Using the material below, print the line that contains "its SA keys", the line that contains "(a.portOfIp c.localIp.toNat).getD 0", and every line in between, exactly and nothing else.
___ Data excerpts ___
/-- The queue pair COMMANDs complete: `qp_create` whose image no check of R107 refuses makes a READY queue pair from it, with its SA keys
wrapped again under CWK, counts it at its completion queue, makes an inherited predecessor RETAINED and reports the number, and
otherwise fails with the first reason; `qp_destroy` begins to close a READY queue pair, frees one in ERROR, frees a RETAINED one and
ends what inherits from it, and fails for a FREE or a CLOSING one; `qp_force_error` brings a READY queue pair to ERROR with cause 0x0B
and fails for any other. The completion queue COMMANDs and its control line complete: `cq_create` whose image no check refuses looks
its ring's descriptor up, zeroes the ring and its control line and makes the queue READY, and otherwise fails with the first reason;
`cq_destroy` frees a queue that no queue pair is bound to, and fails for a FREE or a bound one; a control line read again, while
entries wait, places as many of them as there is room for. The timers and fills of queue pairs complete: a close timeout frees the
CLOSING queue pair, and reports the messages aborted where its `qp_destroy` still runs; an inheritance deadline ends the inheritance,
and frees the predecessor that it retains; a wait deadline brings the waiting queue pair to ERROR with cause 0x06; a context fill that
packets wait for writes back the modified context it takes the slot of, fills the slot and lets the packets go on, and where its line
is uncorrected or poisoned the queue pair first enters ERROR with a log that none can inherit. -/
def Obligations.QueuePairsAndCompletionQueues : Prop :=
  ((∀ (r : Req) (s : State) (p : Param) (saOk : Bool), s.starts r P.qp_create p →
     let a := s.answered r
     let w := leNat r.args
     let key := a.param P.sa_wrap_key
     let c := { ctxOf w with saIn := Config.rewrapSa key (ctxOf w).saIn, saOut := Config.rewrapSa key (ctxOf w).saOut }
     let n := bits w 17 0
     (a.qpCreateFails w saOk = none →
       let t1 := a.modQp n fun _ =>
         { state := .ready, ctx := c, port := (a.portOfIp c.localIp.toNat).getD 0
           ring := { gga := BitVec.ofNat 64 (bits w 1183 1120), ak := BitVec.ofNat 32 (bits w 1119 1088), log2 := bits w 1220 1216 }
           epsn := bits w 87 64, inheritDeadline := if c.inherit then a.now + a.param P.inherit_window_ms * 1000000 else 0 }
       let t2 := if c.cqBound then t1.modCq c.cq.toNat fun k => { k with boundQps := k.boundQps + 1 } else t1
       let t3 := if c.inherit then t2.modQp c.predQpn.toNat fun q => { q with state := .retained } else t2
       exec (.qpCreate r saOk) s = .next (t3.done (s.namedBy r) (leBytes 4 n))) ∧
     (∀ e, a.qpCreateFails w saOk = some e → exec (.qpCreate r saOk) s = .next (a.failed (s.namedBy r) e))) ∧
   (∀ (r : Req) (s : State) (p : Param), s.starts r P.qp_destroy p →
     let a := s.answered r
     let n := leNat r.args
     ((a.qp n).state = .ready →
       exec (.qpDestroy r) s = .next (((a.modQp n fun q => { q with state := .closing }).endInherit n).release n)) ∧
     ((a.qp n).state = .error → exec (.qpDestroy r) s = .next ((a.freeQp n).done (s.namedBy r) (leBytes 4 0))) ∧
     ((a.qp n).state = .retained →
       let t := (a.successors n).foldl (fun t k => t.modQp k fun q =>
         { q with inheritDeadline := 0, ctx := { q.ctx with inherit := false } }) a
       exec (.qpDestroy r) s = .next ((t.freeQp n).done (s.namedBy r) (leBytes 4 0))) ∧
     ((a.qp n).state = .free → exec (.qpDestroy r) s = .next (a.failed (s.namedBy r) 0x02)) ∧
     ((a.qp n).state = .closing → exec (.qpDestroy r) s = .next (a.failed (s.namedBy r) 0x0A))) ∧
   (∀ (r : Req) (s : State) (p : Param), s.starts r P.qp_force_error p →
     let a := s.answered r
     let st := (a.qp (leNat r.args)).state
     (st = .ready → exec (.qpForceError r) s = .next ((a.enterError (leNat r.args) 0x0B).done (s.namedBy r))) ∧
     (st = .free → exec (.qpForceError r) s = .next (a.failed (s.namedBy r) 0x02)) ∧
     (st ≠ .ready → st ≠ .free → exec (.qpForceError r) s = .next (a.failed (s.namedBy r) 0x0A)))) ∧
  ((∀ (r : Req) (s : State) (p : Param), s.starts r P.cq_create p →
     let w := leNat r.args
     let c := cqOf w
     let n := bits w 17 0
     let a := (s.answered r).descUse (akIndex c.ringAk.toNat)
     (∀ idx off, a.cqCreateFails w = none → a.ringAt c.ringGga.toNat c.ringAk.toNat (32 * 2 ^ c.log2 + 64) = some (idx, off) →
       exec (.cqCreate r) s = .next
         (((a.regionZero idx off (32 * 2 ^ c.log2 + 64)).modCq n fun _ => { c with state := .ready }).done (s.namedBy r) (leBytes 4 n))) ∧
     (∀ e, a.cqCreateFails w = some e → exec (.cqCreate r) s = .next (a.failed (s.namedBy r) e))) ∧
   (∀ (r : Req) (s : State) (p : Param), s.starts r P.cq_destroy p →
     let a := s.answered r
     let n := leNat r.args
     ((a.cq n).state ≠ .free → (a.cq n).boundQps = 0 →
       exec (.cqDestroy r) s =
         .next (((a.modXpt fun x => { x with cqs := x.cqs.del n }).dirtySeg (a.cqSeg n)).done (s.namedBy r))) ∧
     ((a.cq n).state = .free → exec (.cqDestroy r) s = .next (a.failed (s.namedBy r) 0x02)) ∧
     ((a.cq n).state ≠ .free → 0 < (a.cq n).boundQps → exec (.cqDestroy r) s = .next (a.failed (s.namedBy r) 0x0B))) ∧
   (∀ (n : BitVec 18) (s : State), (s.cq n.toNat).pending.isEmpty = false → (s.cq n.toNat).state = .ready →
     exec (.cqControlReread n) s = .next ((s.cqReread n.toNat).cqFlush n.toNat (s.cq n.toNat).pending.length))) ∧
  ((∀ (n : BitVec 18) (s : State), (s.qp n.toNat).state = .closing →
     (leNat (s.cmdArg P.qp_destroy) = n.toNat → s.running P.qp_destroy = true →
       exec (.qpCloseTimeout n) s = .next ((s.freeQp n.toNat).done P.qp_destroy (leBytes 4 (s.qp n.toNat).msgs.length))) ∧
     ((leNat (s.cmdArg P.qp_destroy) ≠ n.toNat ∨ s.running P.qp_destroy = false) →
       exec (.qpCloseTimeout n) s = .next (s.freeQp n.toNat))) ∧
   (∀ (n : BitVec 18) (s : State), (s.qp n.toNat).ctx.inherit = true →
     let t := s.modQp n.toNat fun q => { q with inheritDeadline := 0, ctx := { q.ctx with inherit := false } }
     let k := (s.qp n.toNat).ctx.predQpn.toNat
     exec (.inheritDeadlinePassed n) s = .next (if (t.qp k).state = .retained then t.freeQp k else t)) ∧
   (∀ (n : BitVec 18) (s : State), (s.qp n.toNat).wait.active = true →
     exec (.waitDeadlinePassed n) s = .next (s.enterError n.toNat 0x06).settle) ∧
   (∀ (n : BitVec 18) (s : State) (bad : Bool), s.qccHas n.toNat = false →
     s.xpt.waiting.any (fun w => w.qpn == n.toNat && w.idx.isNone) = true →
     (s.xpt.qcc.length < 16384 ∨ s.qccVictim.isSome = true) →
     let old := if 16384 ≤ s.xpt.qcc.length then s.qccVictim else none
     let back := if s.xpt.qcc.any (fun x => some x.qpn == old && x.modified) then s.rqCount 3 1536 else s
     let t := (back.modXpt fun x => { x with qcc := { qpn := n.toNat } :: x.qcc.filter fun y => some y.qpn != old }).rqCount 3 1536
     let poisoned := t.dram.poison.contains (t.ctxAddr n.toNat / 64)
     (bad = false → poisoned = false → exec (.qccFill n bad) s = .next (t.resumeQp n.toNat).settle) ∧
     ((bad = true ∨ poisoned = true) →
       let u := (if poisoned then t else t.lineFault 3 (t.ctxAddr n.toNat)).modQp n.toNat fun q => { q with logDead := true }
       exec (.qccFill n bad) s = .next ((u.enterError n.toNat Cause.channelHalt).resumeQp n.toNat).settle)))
___
___ Data excerpts ___
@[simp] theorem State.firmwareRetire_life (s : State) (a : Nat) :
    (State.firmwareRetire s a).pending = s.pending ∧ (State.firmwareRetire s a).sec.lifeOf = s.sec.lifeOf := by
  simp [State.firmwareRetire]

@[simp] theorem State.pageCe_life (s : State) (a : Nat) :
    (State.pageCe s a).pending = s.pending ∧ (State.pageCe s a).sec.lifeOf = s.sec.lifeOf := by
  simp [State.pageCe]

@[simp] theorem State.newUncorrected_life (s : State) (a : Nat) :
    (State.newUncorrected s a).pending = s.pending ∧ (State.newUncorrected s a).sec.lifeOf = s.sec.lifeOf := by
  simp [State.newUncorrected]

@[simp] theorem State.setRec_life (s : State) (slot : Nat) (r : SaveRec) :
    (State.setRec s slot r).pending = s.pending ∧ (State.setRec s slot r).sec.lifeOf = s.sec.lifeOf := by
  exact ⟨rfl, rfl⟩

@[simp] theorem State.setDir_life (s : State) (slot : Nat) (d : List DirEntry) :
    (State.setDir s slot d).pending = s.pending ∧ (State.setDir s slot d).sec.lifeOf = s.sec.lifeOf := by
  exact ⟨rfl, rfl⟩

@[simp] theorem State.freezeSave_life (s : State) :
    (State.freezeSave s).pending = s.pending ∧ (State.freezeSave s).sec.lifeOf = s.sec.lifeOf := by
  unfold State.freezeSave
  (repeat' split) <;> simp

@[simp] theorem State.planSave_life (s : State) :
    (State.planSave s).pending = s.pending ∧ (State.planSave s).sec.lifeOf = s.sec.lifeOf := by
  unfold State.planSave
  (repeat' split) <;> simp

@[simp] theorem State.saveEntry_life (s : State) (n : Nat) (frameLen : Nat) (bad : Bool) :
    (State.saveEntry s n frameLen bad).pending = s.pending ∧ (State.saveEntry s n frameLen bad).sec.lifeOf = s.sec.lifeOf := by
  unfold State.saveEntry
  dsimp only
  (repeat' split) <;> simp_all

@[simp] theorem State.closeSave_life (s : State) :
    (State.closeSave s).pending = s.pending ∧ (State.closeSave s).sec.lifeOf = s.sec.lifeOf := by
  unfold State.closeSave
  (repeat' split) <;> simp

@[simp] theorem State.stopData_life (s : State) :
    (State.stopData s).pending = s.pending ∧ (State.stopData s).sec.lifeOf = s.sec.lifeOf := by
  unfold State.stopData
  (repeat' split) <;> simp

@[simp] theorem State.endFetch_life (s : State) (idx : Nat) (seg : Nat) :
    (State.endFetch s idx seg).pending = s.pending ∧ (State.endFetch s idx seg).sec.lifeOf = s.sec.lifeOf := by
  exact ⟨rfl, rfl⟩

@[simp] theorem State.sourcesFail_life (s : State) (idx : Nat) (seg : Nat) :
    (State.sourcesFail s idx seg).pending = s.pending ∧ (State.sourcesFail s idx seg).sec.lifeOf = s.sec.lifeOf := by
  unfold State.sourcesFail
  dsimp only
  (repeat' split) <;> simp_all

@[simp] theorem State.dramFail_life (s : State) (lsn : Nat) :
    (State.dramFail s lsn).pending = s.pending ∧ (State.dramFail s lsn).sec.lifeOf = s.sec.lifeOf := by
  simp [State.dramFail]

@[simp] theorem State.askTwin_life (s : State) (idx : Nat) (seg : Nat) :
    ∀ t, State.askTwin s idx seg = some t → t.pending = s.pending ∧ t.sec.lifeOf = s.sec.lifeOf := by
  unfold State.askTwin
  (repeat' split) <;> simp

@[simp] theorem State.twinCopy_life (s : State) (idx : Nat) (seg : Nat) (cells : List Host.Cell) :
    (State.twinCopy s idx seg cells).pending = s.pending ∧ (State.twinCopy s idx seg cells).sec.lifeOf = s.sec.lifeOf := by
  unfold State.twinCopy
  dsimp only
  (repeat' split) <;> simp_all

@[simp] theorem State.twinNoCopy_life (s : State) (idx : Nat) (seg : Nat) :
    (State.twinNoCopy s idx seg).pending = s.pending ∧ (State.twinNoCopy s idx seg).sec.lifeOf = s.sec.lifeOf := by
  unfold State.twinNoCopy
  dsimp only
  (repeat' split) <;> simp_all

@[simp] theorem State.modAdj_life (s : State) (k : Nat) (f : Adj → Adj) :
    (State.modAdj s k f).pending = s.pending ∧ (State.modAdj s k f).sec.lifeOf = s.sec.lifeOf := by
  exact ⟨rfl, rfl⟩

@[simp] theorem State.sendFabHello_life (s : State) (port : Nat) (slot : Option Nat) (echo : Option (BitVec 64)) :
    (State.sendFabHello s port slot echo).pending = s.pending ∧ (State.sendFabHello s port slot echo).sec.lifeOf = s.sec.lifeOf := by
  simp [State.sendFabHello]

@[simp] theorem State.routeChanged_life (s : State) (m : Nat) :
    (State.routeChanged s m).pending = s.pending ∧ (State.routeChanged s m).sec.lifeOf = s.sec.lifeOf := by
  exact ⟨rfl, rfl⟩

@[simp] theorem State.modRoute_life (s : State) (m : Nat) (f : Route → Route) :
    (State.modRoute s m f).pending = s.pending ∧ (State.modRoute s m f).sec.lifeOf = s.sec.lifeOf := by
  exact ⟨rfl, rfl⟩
___
___ Data excerpts ___
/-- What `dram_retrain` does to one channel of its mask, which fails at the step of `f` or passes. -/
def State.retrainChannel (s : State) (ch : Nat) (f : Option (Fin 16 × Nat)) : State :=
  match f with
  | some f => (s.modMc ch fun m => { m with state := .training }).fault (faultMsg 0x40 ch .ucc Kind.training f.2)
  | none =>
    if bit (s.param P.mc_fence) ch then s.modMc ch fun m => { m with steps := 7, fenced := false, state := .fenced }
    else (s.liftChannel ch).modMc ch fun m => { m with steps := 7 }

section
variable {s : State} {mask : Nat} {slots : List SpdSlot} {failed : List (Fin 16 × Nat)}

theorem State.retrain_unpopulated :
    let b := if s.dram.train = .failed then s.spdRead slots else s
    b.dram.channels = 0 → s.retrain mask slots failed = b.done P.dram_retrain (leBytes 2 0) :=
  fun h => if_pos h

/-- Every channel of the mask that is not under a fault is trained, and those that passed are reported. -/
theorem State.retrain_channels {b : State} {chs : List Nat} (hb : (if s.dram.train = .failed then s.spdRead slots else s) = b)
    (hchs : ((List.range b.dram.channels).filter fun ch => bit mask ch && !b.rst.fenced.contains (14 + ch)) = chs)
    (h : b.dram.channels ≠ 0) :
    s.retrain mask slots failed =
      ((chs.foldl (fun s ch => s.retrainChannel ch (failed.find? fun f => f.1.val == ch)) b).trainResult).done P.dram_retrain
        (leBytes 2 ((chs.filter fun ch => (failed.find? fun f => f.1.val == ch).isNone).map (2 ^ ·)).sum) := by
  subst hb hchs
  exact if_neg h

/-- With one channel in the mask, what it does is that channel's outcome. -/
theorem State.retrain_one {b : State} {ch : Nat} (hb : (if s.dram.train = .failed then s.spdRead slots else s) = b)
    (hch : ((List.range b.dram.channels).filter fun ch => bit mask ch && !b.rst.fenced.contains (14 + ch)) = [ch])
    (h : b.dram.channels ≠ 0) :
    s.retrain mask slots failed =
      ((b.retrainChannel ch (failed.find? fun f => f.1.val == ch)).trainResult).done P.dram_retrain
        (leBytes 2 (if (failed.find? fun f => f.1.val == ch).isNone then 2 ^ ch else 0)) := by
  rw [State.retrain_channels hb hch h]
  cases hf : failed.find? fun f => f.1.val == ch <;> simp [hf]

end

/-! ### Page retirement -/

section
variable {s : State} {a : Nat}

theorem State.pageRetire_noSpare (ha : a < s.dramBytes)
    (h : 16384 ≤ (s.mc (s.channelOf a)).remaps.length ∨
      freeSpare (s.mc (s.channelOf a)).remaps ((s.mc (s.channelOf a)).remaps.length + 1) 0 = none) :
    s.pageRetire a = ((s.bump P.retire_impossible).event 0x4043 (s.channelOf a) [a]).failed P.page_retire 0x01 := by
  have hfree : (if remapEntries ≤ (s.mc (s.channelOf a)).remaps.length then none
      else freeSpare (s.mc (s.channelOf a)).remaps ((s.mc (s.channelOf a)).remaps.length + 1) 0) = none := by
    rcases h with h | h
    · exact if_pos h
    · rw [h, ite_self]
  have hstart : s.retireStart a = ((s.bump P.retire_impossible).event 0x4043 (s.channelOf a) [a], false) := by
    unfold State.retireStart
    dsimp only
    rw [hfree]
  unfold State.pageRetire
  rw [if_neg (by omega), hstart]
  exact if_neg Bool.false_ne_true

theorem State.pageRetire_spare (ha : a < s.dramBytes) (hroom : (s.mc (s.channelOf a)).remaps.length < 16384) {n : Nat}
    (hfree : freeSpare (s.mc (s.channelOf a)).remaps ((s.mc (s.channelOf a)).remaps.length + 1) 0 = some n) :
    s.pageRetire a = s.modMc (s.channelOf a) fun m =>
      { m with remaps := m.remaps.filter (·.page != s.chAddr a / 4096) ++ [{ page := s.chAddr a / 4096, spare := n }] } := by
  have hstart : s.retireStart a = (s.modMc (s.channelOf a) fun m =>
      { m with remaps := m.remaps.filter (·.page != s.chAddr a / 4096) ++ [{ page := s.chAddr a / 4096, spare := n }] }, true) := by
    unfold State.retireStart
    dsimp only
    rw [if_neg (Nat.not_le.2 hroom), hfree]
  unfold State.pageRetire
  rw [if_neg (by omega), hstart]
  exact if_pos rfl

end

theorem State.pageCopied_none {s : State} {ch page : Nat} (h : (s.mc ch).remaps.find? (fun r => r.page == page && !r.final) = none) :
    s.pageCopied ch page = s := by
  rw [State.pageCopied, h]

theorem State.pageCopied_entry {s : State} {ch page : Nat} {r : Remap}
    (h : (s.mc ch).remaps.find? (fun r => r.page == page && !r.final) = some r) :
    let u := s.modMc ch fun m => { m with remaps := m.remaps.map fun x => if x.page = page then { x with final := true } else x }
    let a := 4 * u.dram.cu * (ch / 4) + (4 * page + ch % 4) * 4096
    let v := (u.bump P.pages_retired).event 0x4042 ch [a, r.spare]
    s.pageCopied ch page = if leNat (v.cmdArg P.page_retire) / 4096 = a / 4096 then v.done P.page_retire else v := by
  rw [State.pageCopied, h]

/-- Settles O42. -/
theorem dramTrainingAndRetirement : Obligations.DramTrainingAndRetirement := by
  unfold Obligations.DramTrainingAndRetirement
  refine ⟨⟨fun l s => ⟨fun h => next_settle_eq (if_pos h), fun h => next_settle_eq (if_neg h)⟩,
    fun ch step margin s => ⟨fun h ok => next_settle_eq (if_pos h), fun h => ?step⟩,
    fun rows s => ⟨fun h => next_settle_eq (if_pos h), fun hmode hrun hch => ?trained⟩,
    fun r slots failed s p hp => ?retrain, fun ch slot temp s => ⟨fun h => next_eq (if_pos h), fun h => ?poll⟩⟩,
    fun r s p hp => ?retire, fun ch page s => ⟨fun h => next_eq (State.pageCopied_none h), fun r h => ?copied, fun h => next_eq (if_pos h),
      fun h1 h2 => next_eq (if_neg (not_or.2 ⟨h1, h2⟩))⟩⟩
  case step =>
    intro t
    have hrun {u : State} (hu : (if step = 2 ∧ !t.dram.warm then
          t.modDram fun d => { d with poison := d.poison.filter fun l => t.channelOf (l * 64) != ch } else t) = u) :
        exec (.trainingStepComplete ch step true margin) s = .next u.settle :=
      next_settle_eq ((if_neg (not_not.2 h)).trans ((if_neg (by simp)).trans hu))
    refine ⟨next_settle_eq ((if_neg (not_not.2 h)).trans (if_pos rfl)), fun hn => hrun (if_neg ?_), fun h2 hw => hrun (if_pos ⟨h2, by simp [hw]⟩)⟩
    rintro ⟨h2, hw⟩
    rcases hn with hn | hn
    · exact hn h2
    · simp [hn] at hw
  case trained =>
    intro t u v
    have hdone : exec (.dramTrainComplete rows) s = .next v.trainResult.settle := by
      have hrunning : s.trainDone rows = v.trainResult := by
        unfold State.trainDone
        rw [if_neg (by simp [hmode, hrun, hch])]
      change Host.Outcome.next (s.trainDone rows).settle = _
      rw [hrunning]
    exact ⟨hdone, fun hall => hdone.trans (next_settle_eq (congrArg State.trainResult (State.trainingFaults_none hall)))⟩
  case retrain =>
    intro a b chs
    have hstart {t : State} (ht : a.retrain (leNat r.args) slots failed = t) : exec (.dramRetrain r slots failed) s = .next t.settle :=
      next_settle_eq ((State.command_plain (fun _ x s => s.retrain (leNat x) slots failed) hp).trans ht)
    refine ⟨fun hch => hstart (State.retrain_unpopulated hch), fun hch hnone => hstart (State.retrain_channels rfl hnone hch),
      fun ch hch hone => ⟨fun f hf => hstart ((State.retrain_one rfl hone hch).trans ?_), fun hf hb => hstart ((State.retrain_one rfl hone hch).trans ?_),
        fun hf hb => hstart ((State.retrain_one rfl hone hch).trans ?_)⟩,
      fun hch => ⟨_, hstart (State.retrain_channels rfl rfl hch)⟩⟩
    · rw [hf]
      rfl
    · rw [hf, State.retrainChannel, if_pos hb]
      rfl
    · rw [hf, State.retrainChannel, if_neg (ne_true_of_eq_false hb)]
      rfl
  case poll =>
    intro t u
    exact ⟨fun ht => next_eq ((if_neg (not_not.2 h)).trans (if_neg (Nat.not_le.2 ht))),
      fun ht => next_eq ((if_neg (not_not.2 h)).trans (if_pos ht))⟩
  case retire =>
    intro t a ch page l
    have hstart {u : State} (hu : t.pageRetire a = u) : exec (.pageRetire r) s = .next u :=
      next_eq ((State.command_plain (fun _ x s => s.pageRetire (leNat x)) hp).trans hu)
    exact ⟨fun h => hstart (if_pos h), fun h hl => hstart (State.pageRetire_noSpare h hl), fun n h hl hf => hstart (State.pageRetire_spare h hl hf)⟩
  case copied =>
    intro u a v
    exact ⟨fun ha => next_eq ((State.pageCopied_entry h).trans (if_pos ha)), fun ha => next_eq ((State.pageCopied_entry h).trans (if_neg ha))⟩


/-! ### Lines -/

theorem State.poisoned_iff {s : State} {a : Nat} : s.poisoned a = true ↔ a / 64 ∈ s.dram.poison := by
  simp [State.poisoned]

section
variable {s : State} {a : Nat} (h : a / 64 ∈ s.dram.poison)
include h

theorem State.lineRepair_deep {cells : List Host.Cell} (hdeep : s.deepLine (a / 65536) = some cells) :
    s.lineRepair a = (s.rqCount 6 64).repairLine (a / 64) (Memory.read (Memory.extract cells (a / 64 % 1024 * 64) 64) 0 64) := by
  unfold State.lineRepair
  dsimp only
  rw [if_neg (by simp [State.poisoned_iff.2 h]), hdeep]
___
_Written solution_.
/-- The queue pair COMMANDs complete: `qp_create` whose image no check of R107 refuses makes a READY queue pair from it, with its SA keys
wrapped again under CWK, counts it at its completion queue, makes an inherited predecessor RETAINED and reports the number, and
otherwise fails with the first reason; `qp_destroy` begins to close a READY queue pair, frees one in ERROR, frees a RETAINED one and
ends what inherits from it, and fails for a FREE or a CLOSING one; `qp_force_error` brings a READY queue pair to ERROR with cause 0x0B
and fails for any other. The completion queue COMMANDs and its control line complete: `cq_create` whose image no check refuses looks
its ring's descriptor up, zeroes the ring and its control line and makes the queue READY, and otherwise fails with the first reason;
`cq_destroy` frees a queue that no queue pair is bound to, and fails for a FREE or a bound one; a control line read again, while
entries wait, places as many of them as there is room for. The timers and fills of queue pairs complete: a close timeout frees the
CLOSING queue pair, and reports the messages aborted where its `qp_destroy` still runs; an inheritance deadline ends the inheritance,
and frees the predecessor that it retains; a wait deadline brings the waiting queue pair to ERROR with cause 0x06; a context fill that
packets wait for writes back the modified context it takes the slot of, fills the slot and lets the packets go on, and where its line
is uncorrected or poisoned the queue pair first enters ERROR with a log that none can inherit. -/
def Obligations.QueuePairsAndCompletionQueues : Prop :=
  ((∀ (r : Req) (s : State) (p : Param) (saOk : Bool), s.starts r P.qp_create p →
     let a := s.answered r
     let w := leNat r.args
     let key := a.param P.sa_wrap_key
     let c := { ctxOf w with saIn := Config.rewrapSa key (ctxOf w).saIn, saOut := Config.rewrapSa key (ctxOf w).saOut }
     let n := bits w 17 0
     (a.qpCreateFails w saOk = none →
       let t1 := a.modQp n fun _ =>
         { state := .ready, ctx := c, port := (a.portOfIp c.localIp.toNat).getD 0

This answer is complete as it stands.